Шли годы, школьная пора плавно перетекла в студенческую. И к окончанию института очередная ее влюбленность зашла так далеко, что закончилась браком. Накануне свадьбы Саша, измотанная сессией, госэкзаменами и предсвадебными хлопотами, увидела сон.
Она ходила по огромному новому дому. Он был только что построен. В нем пахло свежеструганным деревом. И весь он был деревянный. Полы, стены, потолок, оконные рамы, всё из дерева. Сквозь огромные окна, почти от пола и до потолка, солнце ложилось теплыми золотистыми половиками на деревянный пол. Было приятно идти по нему босыми ногами. Саша шла из комнаты в комнату, по деревянной лестнице поднялась на второй этаж и вышла на балкон.

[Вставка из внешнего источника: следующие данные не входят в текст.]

theorem execRegisterWrite_port {q : Port} {o : BitVec 6} {v : Word}
    (ran : execRegisterWrite q o v s = .next t) (p : Port) :
    (q ≠ p → (t.port p).args = (s.port p).args) ∧ (t.port p).cmd = (s.port p).cmd ∧
      (t.port p).res = (s.port p).res ∧ (t.port p).result = (s.port p).result := by
  unfold execRegisterWrite at ran
  split at ran
  · split at ran <;> cases ran
    · exact ⟨fun _ => rfl, rfl, rfl, rfl⟩
    · rw [port_setPort]
      split
      · next here =>
        subst here
        exact ⟨fun other => absurd rfl other, rfl, rfl, rfl⟩
      · exact ⟨fun _ => rfl, rfl, rfl, rfl⟩
  · cases ran
    exact ⟨fun _ => rfl, rfl, rfl, rfl⟩

end

end Sys2Proof.Machine

open Sys2Proof Sys2Proof.Machine

/-- Settles O3: every command but the host's own writes of CMD and of an argument register keeps all
windows but for the answer it may write. -/
theorem windowBelongsToItsPort : Obligations.WindowBelongsToItsPort := by
  intro c s t p ran reset
  have enable (other : ∀ v, c ≠ .intenWrite p v) := exec_enables ran reset other
  cases own : writesWindow c with
  | false =>
    obtain ⟨args, cmd, latched, results⟩ := exec_keepsWindows ran own p
    refine ⟨fun _ => args, fun _ => cmd, enable, fun quiet => results ?_⟩
    obtain same | gone := latched
    · exact same
    · obtain busy | idle := quiet
      · simp [gone] at busy
      · exact gone.trans idle.symm
  | true =>
    cases c with
    | commandLatch q code =>
      cases ran
      obtain ⟨args, res, result, cmd⟩ := writeCmd_port s q code p
      exact ⟨fun _ => args, fun other => cmd fun same => (other code).1 (same ▸ rfl), enable,
        fun _ => ⟨res, result⟩⟩
    | cmdWriteDropped q code =>
      cases ran
      obtain ⟨args, res, result, cmd⟩ := writeCmd_port s q code p
      exact ⟨fun _ => args, fun other => cmd fun same => (other code).2 (same ▸ rfl), enable,
        fun _ => ⟨res, result⟩⟩
    | registerWrite q o v =>
      obtain ⟨args, cmd, written⟩ := execRegisterWrite_port ran p
      exact ⟨fun other => args fun same => other o v (same ▸ rfl), fun _ => cmd, enable, fun _ => written⟩
    | powerOnReset => exact absurd rfl reset
    | _ => simp [writesWindow] at own

end

section
/-! PROOFS. The window of a port: what its host writes and reads (R145, R153, R159, R160, R162, R164), and
the answers to its commands (R161, R163). -/

namespace Sys2Proof.Machine

/-! ### Packing fields one above another -/

/-- The register holds the value, all of it below bit `hi`. -/
structure Packs (w : Word) (n hi : Nat) : Prop where
  value : w.toNat = n
  below : n < 2 ^ hi

theorem packs_place {v hi : Nat} (bound : v < 2 ^ hi) (fits : hi ≤ 32) : Packs (place 0 v) v hi where
  value := by
    have top : 2 ^ hi ≤ 2 ^ 32 := Nat.pow_le_pow_right (by decide) fits
    rw [toNat_place_zero, Nat.mod_eq_of_lt (bound.trans_le top)]
  below := bound

theorem packs_zero (hi : Nat) : Packs 0 0 hi := ⟨rfl, Nat.two_pow_pos hi⟩

theorem Packs.mono {w : Word} {n lo hi : Nat} (h : Packs w n lo) (le : lo ≤ hi) : Packs w n hi :=
  ⟨h.value, h.below.trans_le (Nat.pow_le_pow_right (by decide) le)⟩

/-- A field of `k` bits is placed above what the register holds. -/
theorem Packs.or {w : Word} {n lo : Nat} (h : Packs w n lo) (k : Nat) {v : Nat} (bound : v < 2 ^ k)
    (fits : lo + k ≤ 32) : Packs (w ||| place lo v) (n + 2 ^ lo * v) (lo + k) := by
  have below : n + 2 ^ lo * v < 2 ^ (lo + k) := by
    rw [Nat.pow_add]
    calc n + 2 ^ lo * v < 2 ^ lo + 2 ^ lo * v := Nat.add_lt_add_right h.below _
      _ = 2 ^ lo * (v + 1) := by ring
      _ ≤ 2 ^ lo * 2 ^ k := Nat.mul_le_mul_left _ bound
  have top : 2 ^ (lo + k) ≤ 2 ^ 32 := Nat.pow_le_pow_right (by decide) fits
  refine ⟨?_, below⟩
  rw [toNat_or_place (h.value ▸ h.below) (by omega), h.value]

/-- A bit above what the register holds, shown or not. -/
theorem Packs.flag {w : Word} {n lo : Nat} (h : Packs w n lo) (b : Bool) (fits : lo + 1 ≤ 32) :
    Packs (w ||| place lo (Machine.flag b)) (n + if b then 2 ^ lo else 0) (lo + 1) := by
  have := h.or 1 (v := Machine.flag b) (by have := flag_le b; omega) fits
  cases b <;> simpa [Machine.flag] using this

theorem Session.value_le (x : Session) : x.value ≤ 2 := by
  cases x <;> simp [Session.value]

theorem ResultCode.value_lt (x : ResultCode) : x.value < 2 ^ 4 := by
  cases x <;> decide

/-! ### Reads of the window -/

section
variable (s : State) (p : Port)

theorem readWindow_of_asserted {offset : BitVec 6} (asserted : s.prst.get p = true) :
    readWindow s p offset = 0 := by
  simp [readWindow, asserted]

section
variable {offset : BitVec 6} (released : s.prst.get p = false)
include released

theorem readWindow_arg {i : Fin 8} (at_ : offset.toNat = 0x04 + 4 * i.val) :
    readWindow s p offset = (s.port p).args.row i := by
  unfold readWindow
  simp only [released, at_, Bool.false_eq_true, if_false]
  fin_cases i <;> rfl

theorem readWindow_res {i : Fin 4} (at_ : offset.toNat = 0x24 + 4 * i.val) :
    readWindow s p offset = (s.port p).res.row i := by
  unfold readWindow
  simp only [released, at_, Bool.false_eq_true, if_false]
  fin_cases i <;> rfl

theorem readWindow_elsewhere (at_ : offset.toNat = 0x3C ∨ offset.toNat % 4 ≠ 0) :
    readWindow s p offset = 0 := by
  unfold readWindow
  simp only [released, Bool.false_eq_true, if_false]
  split
  all_goals first | rfl | omega

end

theorem toNat_portStatus (bound : (s.noticeUnit p).queue.length ≤ 32) :
    (portStatus s p).toNat =
      (s.port p).session.value + 2 ^ 2 * (s.port p.peer).session.value
        + (if (s.port p).latched.isSome then 2 ^ 4 else 0) + 2 ^ 5 * (s.port p).result.value
        + (if (s.port p).dropped then 2 ^ 9 else 0) + 2 ^ 10 * (s.noticeUnit p).queue.length
        + (if intLevel s p then 2 ^ 16 else 0) := by
  have session (q : Port) : (s.port q).session.value < 2 ^ 2 := by
    have := (s.port q).session.value_le
    omega
  have sessions := (packs_place (session p) (by decide)).or 2 (session p.peer) (by decide)
  have command := (sessions.flag (s.port p).latched.isSome (by decide)).or 4
    (s.port p).result.value_lt (by decide)
  have counts := (command.flag (s.port p).dropped (by decide)).or 6 (v := (s.noticeUnit p).queue.length)
    (by omega) (by decide)
  exact (counts.flag (intLevel s p) (by decide)).value

theorem intLevel_iff :
    intLevel s p = true ↔ (s.noticeUnit p).queue ≠ [] ∧ (s.noticeUnit p).enable = true := by
  simp [intLevel, NoticeUnit.intLevel, State.noticeUnit, and_comm]

/-! ### Writes of the window -/

theorem writeCmd_of_asserted (code : Word) (asserted : s.prst.get p = true) : s.writeCmd p code = s := by
  simp [State.writeCmd, asserted]

theorem writeCmd_of_busy (code : Word) (released : s.prst.get p = false) (busy : (s.port p).latched.isSome) :
    s.writeCmd p code = s.setPort p { s.port p with dropped := true } := by
  obtain ⟨l, latched⟩ := Option.isSome_iff_exists.1 busy
  simp [State.writeCmd, released, latched]

theorem getLsbD_eq_field (w : Word) (i : Nat) : w.getLsbD i = decide (field w.toNat i 1 = 1) := by
  rw [BitVec.getLsbD, Nat.testBit_eq_decide_div_mod_eq]
  rfl

theorem argOffset_of_eq {offset : BitVec 6} {i : Fin 8} (at_ : offset.toNat = 4 * i.val + 4) :
    argOffset offset = some i := by
  have bound := i.isLt
  have shape : offset.toNat % 4 = 0 ∧ 4 ≤ offset.toNat ∧ offset.toNat ≤ 0x20 := by omega
  simp only [argOffset, dif_pos shape, Option.some.injEq]
  exact Fin.ext (by simp only; omega)

theorem argOffset_eq_some {offset : BitVec 6} {i : Fin 8} (h : argOffset offset = some i) :
    offset.toNat = 4 * i.val + 4 := by
  unfold argOffset at h
  dsimp only at h
  split at h <;> cases h
  simp only
  omega

/-! ### Answers (R161, R163) -/

theorem writeAnswer_of_cycle {l : Latched} {a : Answer} (latched : (s.port p).latched = some l)
    (cycle : l.cycle = a.cycle) :
    s.writeAnswer p a =
      s.setPort p { s.port p with res := a.reply.res, result := a.reply.code, latched := none } := by
  simp [State.writeAnswer, latched, cycle]

theorem writeAnswer_of_other {a : Answer} (other : ∀ l, (s.port p).latched = some l → l.cycle ≠ a.cycle) :
    s.writeAnswer p a = s := by
  unfold State.writeAnswer
  dsimp only
  split
  · next l latched => rw [if_neg (other l latched)]
  · rfl

variable {s p}

/-- The Port Command Unit takes a command of its own and answers it, its block's state as `act` leaves it. -/
theorem unitTakes_of_act {picks : Latched → Bool} {act : Act} {l : Latched} {rest : List Latched} {r : Reply}
    {t : State} (handed : s.wires.handed.get p = l :: rest) (picked : picks l = true)
    (owned : unitOwned l = true) (acts : act p l.args (s.setHanded p rest) = (r, t)) :
    unitTakes picks act p s = t.writeAnswer p ⟨l.cycle, r⟩ := by
  simp [unitTakes, handed, picked, owned, acts]

theorem setHanded_writeAnswer {l : Latched} (latched : (s.port p).latched = some l) (rest : List Latched)
    (r : Reply) : (s.setHanded p rest).writeAnswer p ⟨l.cycle, r⟩ = s.written p rest r :=
  writeAnswer_of_cycle (s.setHanded p rest) p latched rfl

theorem commandOf_eq_none {code : Word}
    (unlisted : code.toNat ∉
      [0x01, 0x02, 0x10, 0x11, 0x12, 0x13, 0x14, 0x15, 0x20, 0x21, 0x22, 0x28, 0x29, 0x30, 0x31, 0x32, 0x38,
        0x39, 0x40]) : commandOf code = none := by
  unfold commandOf
  split
  all_goals first | rfl | simp_all

theorem exec_unknownCommandCode {l : Latched} {rest : List Latched} (handed : s.wires.handed.get p = l :: rest)
    (latched : (s.port p).latched = some l) (unlisted : commandOf l.code = none) :
    exec (.unknownCommandCode p) s = .next (s.written p rest (.plain .unknownCommand)) := by
  have owned : unitOwned l = true := by simp [unitOwned, unlisted]
  have taken : unitTakes (fun l => (commandOf l.code).isNone) unknownAct p s = _ :=
    unitTakes_of_act handed (by simp [unlisted]) owned rfl
  exact congrArg _ (taken.trans (setHanded_writeAnswer latched rest _))

theorem domainArg_eq_none {w : Word} (bad : 2 ≤ w.toNat) : domainArg w = none := by
  unfold domainArg
  split
  all_goals first | rfl | omega

theorem noUnitAct_eq (a : Table Word 8) :
    noUnitAct p a s = (.plain (if s.online p = true then .badAperture else .notOnline), s) := by
  unfold noUnitAct
  split <;> rfl

theorem apertureTakes_of_no_domain {c : Command} {act : Domain → Act} {l : Latched} {rest : List Latched}
    (handed : s.wires.handed.get p = l :: rest) (latched : (s.port p).latched = some l)
    (code : commandOf l.code = some c) (aperture : c ∈ [Command.openAperture, .revokeAperture, .queryAperture])
    (bad : 2 ≤ l.arg 0) :
    apertureTakes c act p s =
      s.written p rest (.plain (if s.online p = true then .badAperture else .notOnline)) := by
  have none : domainArg (l.args.row 0) = none := domainArg_eq_none bad
  have owned : unitOwned l = true := by
    have : unitOwned l = (domainArg (l.args.row 0)).isNone := by
      simp only [List.mem_cons, List.not_mem_nil, or_false] at aperture
      obtain rfl | rfl | rfl := aperture <;> simp [unitOwned, code]
    rw [this, none]
    rfl
  have taken : unitTakes (fun _ => true) noUnitAct p s = _ := unitTakes_of_act handed rfl owned (noUnitAct_eq l.args)
  simp only [apertureTakes, handed, code, if_true, none]
  exact taken.trans (setHanded_writeAnswer latched rest _)

end

end Sys2Proof.Machine

open Sys2Proof Sys2Proof.Machine

/-- Settles O54: each offset reads its register, and PSTAT is read field by field from the lowest up. -/
theorem windowReadsBack : Obligations.WindowReadsBack := by
  refine ⟨fun s p offset => ⟨readWindow_of_asserted s p, fun released => ⟨fun at_ => ?_,
    fun i => readWindow_arg s p released, fun i => readWindow_res s p released, fun at_ => ?_,
    readWindow_elsewhere s p released, fun at_ bound => ?_⟩⟩, intLevel_iff, by decide⟩
  · simp only [readWindow, released, at_]
    rfl
  · simp only [readWindow, released, at_]
    change place 0 (flag (s.noticeUnit p).enable) = _
    cases (s.noticeUnit p).enable <;> rfl
  · have read : readWindow s p offset = portStatus s p := by
      simp only [readWindow, released, at_]
      rfl
    rw [read, toNat_portStatus s p bound]
    rfl

/-- Settles O53: each kind of write, by the level of PRSTx, the command state and the offset. -/
theorem windowWrites : Obligations.WindowWrites := by
  refine fun s p => ⟨fun code c member => ?_, fun value => ⟨?_, ?_⟩, fun offset value => ⟨?_, ?_⟩⟩
  · have ran : exec c s = .next (s.writeCmd p code) := by
      obtain rfl | rfl : c = .commandLatch p code ∨ c = .cmdWriteDropped p code := by simpa using member
      · rfl
      · rfl
    rw [ran]
    refine ⟨fun released idle => ?_, fun released busy => ?_, fun asserted => ?_⟩
    · simp only [State.writeCmd, released, idle]
      rfl
    · rw [writeCmd_of_busy s p code released busy]
      rfl
    · rw [writeCmd_of_asserted s p code asserted]
  · change execPstatWrite p value s = _
    simp only [execPstatWrite, getLsbD_eq_field]
    cases s.prst.get p <;> by_cases bit : field value.toNat 9 1 = 1 <;>
      simp [bit, State.setPort]
  · change execIntenWrite p value s = _
    simp only [execIntenWrite, getLsbD_eq_field]
    cases s.prst.get p <;> rfl
  · intro i at_ released
    change execRegisterWrite p offset value s = _
    simp only [execRegisterWrite, argOffset_of_eq at_, released]
    rfl
  · intro ignored
    change execRegisterWrite p offset value s = _
    unfold execRegisterWrite
    split
    · next i here =>
      obtain elsewhere | asserted := ignored
      · exact absurd (argOffset_eq_some here) (elsewhere i)
      · rw [asserted]
        rfl
    · rfl
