/-- Registers of 11_power_and_startup.md. -/
def regRows11b : List RRow := [
  -- WU_MEAS
  ⟨0x1C00034, [], .dbg0,
    [⟨0, 24, .ro, 0, 0, 16777215, true, false⟩,
     ⟨24, 1, .ro, 0, 0, 1, true, false⟩,
     ⟨25, 1, .ro, 0, 0, 1, true, false⟩,
     ⟨26, 1, .w1s, 0, 0, 1, true, false⟩]⟩,
  -- WU_TDRAIN
  ⟨0x1C00038, [], .nobody,
    [⟨0, 16, .ro, 0, 0, 65535, false, false⟩]⟩,
  -- WU_GRANT
  ⟨0x1C00040, [(8, 0x4)], .nobody,
    [⟨0, 24, .ro, 0, 0, 16777215, false, false⟩]⟩,
  -- WU_DEBIT
  ⟨0x1C00060, [(8, 0x4)], .nobody,
    [⟨0, 24, .ro, 0, 0, 16777215, false, false⟩]⟩,
  -- PWR_RLOG
  ⟨0x1C00080, [], .host,
    [⟨0, 1, .ro, 0, 0, 1, true, true⟩,
     ⟨1, 1, .w1s, 0, 0, 1, true, false⟩,
     ⟨2, 2, .ro, 0, 0, 3, true, true⟩]⟩]

/-- Registers of 12_faults_and_global_operations.md. -/
def regRows12a : List RRow := [
  -- FLT_STAT
  ⟨0x1D00000, [], .dbg0,
    [⟨0, 2, .ro, 0, 0, 3, true, true⟩,
     ⟨2, 1, .w1c, 0, 0, 1, true, false⟩,
     ⟨3, 1, .w1c, 0, 0, 1, true, false⟩,
     ⟨4, 1, .w1c, 0, 0, 1, true, false⟩,
     ⟨16, 16, .ro, 0, 0, 65535, true, true⟩]⟩,
  -- FLT_CNT
  ⟨0x1D00004, [], .dbg0,
    [⟨0, 16, .rc, 0, 0, 65535, true, false⟩,
     ⟨16, 16, .ro, 65535, 0, 65535, true, false⟩]⟩,
  -- FLT_CLS
  ⟨0x1D00010, [(12, 0x4)], .dbg0,
    [⟨0, 4, .rw, 0, 0, 15, true, true⟩,
     ⟨4, 2, .rw, 0, 0, 3, true, true⟩,
     ⟨6, 10, .rw, 0, 0, 1023, true, true⟩,
     ⟨16, 16, .rw, 0, 0, 65535, true, true⟩]⟩,
  -- FLT_RET
  ⟨0x1D00040, [], .dbg0,
    [⟨0, 16, .wo, 0, 0, 65535, true, false⟩,
     ⟨16, 2, .wo, 0, 0, 3, true, false⟩]⟩,
  -- FLT_BCAST
  ⟨0x1D00044, [], .dbg0,
    [⟨0, 8, .wo, 0, 0, 255, true, false⟩]⟩,
  -- TEL_CTRL
  ⟨0x1D00100, [], .dbg0,
    [⟨0, 1, .w1s, 0, 0, 1, true, false⟩,
     ⟨1, 1, .ro, 1, 0, 1, true, false⟩,
     ⟨16, 16, .ro, 0, 0, 65535, true, false⟩]⟩,
  -- TEL_STAT
  ⟨0x1D00104, [], .nobody,
    [⟨0, 14, .ro, 0, 0, 16383, false, true⟩]⟩]

/-- Registers of 13_package_and_electrical.md. -/
def regRows13a : List RRow := [
  -- PWR_THERM
  ⟨0x1C00090, [], .dbg0,
    [⟨0, 16, .ro, 0, 0, 65535, true, false⟩,
     ⟨16, 1, .ro, 0, 0, 1, true, false⟩,
     ⟨17, 1, .ro, 0, 0, 1, true, false⟩,
     ⟨18, 1, .w1c, 0, 0, 1, true, false⟩]⟩,
  -- PWR_THCFG
  ⟨0x1C00094, [], .dbg0,
    [⟨0, 8, .rw, 118, 90, 125, true, false⟩,
     ⟨8, 8, .rw, 128, 0, 255, true, false⟩,
     ⟨16, 14, .rw, 5000, 2500, 10000, true, false⟩]⟩]

/-- Every register of the spec. -/
def regRows : List RRow :=
  regRows01a ++ regRows02a ++ regRows04a ++ regRows04b ++ regRows05a ++ regRows05b ++ regRows06a ++ regRows06b ++ regRows07a ++ regRows07b ++ regRows08a ++ regRows08b ++ regRows08c ++ regRows09a ++ regRows09b ++ regRows10a ++ regRows10b ++ regRows11a ++ regRows11b ++ regRows12a ++ regRows13a

/-- The indices of an offset in a row, if it belongs to the row. -/
def dimsIndex : List (Nat × Nat) → Nat → Option (List Nat)
  | [], 0 => some []
  | [], _ + 1 => none
  | (c, s) :: r, x =>
    if x / s < c then (dimsIndex r (x % s)).map (x / s :: ·) else none

/-- The row and indices of an offset. -/
def regFind (off : Nat) : List RRow → Option (RRow × List Nat)
  | [] => none
  | row :: r =>
    if row.base ≤ off then
      match dimsIndex row.dims (off - row.base) with
      | some ix => some (row, ix)
      | none => regFind off r
    else regFind off r

/-- The register at an offset (R32, R33). -/
def regAt (off : Nat) : Option (RRow × List Nat) := regFind off regRows

/-- The value a row's fields take at reset. -/
def fieldsReset : List RField → Nat
  | [] => 0
  | f :: r => f.rst * 2 ^ f.lo + fieldsReset r

/-- The reset value of the register at an offset (the Reset column; fw, fuse and strap entries count 0 here). -/
def regReset (off : Nat) : W32 :=
  match regAt off with
  | some (row, _) => BitVec.ofNat 32 (fieldsReset row.fields)
  | none => 0

end Sys2Proof.Machine
end

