-- ==== Sys2Proof/Machine/State.lean ====
section
/-! DEFINITION. The state of the EZ-8512 as plain data: every slice, shared block, queue, counter and mode the spec names,
the model's own queue of waiting commands, and the state right after the release of RESET_N (R321). Register fields not
held here under a name of their own stand in `State.regs` under their BAR0 offset (Machine/RegTable.lean lists them). -/
namespace Sys2Proof.Machine

/-- Why a step can stop with a fault. No meaning of this model raises one: every command has an effect or none. Safe. -/
inductive Fault where
  /-- Raised by no command; it stands for a stop the spec would call for (none is called for). Safe. -/
  | stop
deriving DecidableEq, Repr

/-- Why a step can be refused. -/
inductive Refusal where
  /-- Raised by an arm of exec for a row that has no meaning yet. Safe. -/
  | notModelled (mnemonic : String)
deriving DecidableEq, Repr

/-- TS_STAT.STATE (02, TS_STAT). -/
inductive SeqState where
  | empty | loaded | running | waiting | halted | failed
deriving DecidableEq, Repr

/-- What a WAITING sequencer waits in (R44, R45, R52, R53). -/
inductive Waiting where
  | none
  | wait (rd : BitVec 5) (mask : BitVec 64) (us : BitVec 16)
  | bar (rd : BitVec 5) (mask : BitVec 8)
  | pop (rt : BitVec 5) (port : Nat)
  | issue (rt : BitVec 5) (port : Nat) (dreg : Nat)
deriving DecidableEq, Repr

/-- Verify state of a codeword (R107). -/
inductive CwState where
  | pending | passed | unresolved
deriving DecidableEq, Repr

/-- Loop modes (R216). -/
inductive LoopMode where
  | manual | auto | relay | fault
deriving DecidableEq, Repr

/-- MC_TSTAT.STATE (08, MC_TSTAT). -/
inductive MotState where
  | released | tensioned | running | locating | turning | stopping | faulted
deriving DecidableEq, Repr

/-- Buffer states (R187). -/
inductive BufState where
  | free | allocated | quarantined
deriving DecidableEq, Repr

/-- One occupied slot of a stage port: an issued descriptor that has not been settled (R44, R45). -/
structure Slot where
  /-- the descriptor's ticket (R44) -/
  ticket : BitVec 16
  /-- the descriptor words W0-W3 as enqueued (R43) -/
  desc : BitVec 256
  /-- order of issue among the ports of the slice (R50) -/
  order : Nat
  /-- the stage has taken the descriptor (R44) -/
  started : Bool
  /-- status and VALUE once the stage has finished, before earlier slots let it post (R45) -/
  fin : Option (BitVec 8 × BitVec 32)
deriving DecidableEq, Repr

/-- Slot at reset. -/
def Slot.reset : Slot where
  ticket := 0
  desc := 0
  order := 0
  started := false
  fin := none

/-- One stage port of one sequencer (R19, R43-R45). -/
structure Port where
  /-- next ticket, counting from 0 after each install (R44) -/
  nextTicket : BitVec 16
  /-- issued descriptors, oldest first (R19) -/
  slots : List Slot
  /-- completions waiting to be popped, oldest first (R45) -/
  cpl : List (BitVec 64)
deriving DecidableEq, Repr

/-- Port at reset. -/
def Port.reset : Port where
  nextTicket := 0
  slots := []
  cpl := []

/-- Transport sequencer TSt running one Rhoval-F program (R37, R42, R55-R57). -/
structure Seq where
  /-- EMPTY, LOADED, RUNNING, WAITING, HALTED, FAILED (TS_STAT) -/
  st : SeqState
  /-- in an exception handler (R55) -/
  exl : Bool
  /-- halt requested, not yet taken (R57) -/
  haltp : Bool
  /-- address of the next instruction (TS_PC) -/
  pc : BitVec 16
  /-- g1-g31 (g0 reads zero) (R37) -/
  g : SMap (BitVec 64)
  /-- d0-d7 (R37) -/
  d : SMap (BitVec 256)
  /-- code memory, read-only to the program (R37) -/
  code : SMap Byte
  /-- data memory (R37) -/
  data : SMap Byte
  /-- CODE_SIZE of the installed image (R61) -/
  codeSize : Nat
  /-- write entry address of the installed image (R61) -/
  entryWrite : BitVec 32
  /-- read entry address of the installed image (R61) -/
  entryRead : BitVec 32
  /-- FMTID of the installed image; 0 = none (TS_IMG) -/
  fmtid : BitVec 16
  /-- VERSION of the installed image (TS_IMG) -/
  version : BitVec 16
  /-- SR1 CYCLE (R42) -/
  cycle : BitVec 64
  /-- SR2 TIMER in microseconds (R42) -/
  timer : BitVec 64
  /-- SR9 LPOSCMP (R42) -/
  lposcmp : BitVec 64
  /-- SR4 EVEC (R42) -/
  evec : BitVec 64
  /-- SR5 EPC (R42) -/
  epc : BitVec 64
  /-- SR6 ECAUSE (R42) -/
  ecause : BitVec 6
  /-- SR7 EVAL (R42) -/
  eval : BitVec 64
  /-- latched events (R51) -/
  latched : BitVec 64
  /-- watchdog cycle count (R56) -/
  wdog : Nat
  /-- what a WAITING sequencer waits in: WAIT, BAR, POP or ISSUE (R52) -/
  wait : Waiting
  /-- Puppeteer starts the program at this entry as soon as it halts (true = write entry) (R254) -/
  startPend : Option Bool
  /-- result a barrier has released this sequencer with, not yet taken (R53) -/
  barRes : Option (BitVec 2)
  /-- TS_CTRL.STEP: halt after the instruction in progress (R57) -/
  step : Bool
  /-- initial data of the installed image (R63) -/
  imgData : SMap Byte
  /-- EVEC of the installed image (R61) -/
  imgEvec : BitVec 32
  /-- the program was last started at its write entry (R145) -/
  wrote : Bool
deriving DecidableEq, Repr

/-- Seq at reset. -/
def Seq.reset : Seq where
  st := .empty
  exl := false
  haltp := false
  pc := 0
  g := {}
  d := {}
  code := {}
  data := {}
  codeSize := 0
  entryWrite := 0
  entryRead := 0
  fmtid := 0
  version := 0
  cycle := 0
  timer := 0
  lposcmp := 0
  evec := 0
  epc := 0
  ecause := 0
  eval := 0
  latched := 0
  wdog := 0
  wait := .none
  startPend := none
  barRes := none
  step := false
  imgData := {}
  imgEvec := 0
  wrote := false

Дом стоял на холме. И прямо перед Сашей был сад, сбегающий с холма к дороге, за которой, утопая в зелени, виднелись другие дома большого города. Тут Саша вспомнила, что она вовсе не Саша, она Алька, а Алька всегда умела летать. Алька встала на перила балкона, раскинула руки и полетела. Она летела над верхушками деревьев, над крышами домов, над улицами, чувствуя теплую струю ветра, что несла ее невесомое тело. И вдруг она почувствовала чей-то взгляд совсем рядом и голос грустно спросил: «Ты меня совсем забыла? Да, Алька?» Алька стала беспокойно оглядываться, ища того, кто ее спросил. Тело начало тяжелеть и падать вниз. Все быстрее приближался асфальт, каменный забор и дерево около него. «Нет, Дика, я помню тебя! Помню!» Крикнула Алька и проснулась.
Алька лежала, не открывая глаз, вспоминая и прокручивая свой сон снова и снова. Тревога поднималась из глубины души и наполняла сознание. Альке хотелось вернуться в сон, в тот теплый красивый город. Отыскать Дика и снова взлететь вместе с ним. Она ведь вспомнила. Это его она пыталась отыскать в этом городе. Но вернулась Саша, вытащила свой план: пора вставать, в двенадцать роспись, а еще столько надо успеть… и Алька вместе со своим сном опять ушла куда-то в глубины, унося с собой и серый полог тревоги.
Тот Сашин брак закончился через шесть лет, не выдержав взаимных стычек, обид, ссор и обвинений. Впрочем, разойдясь, они стали неплохими друзьями и вполне стали ладить, решая проблемы, возникающие при воспитании сына и дочки.
Прошло много времени, прежде чем она опять собралась замуж за такого надежного, умного и обходительного сослуживца. В своих чувствах к нему она никак не могла разобраться. И когда он, наконец, сделал ей предложение, она выторговала себе несколько дней подумать.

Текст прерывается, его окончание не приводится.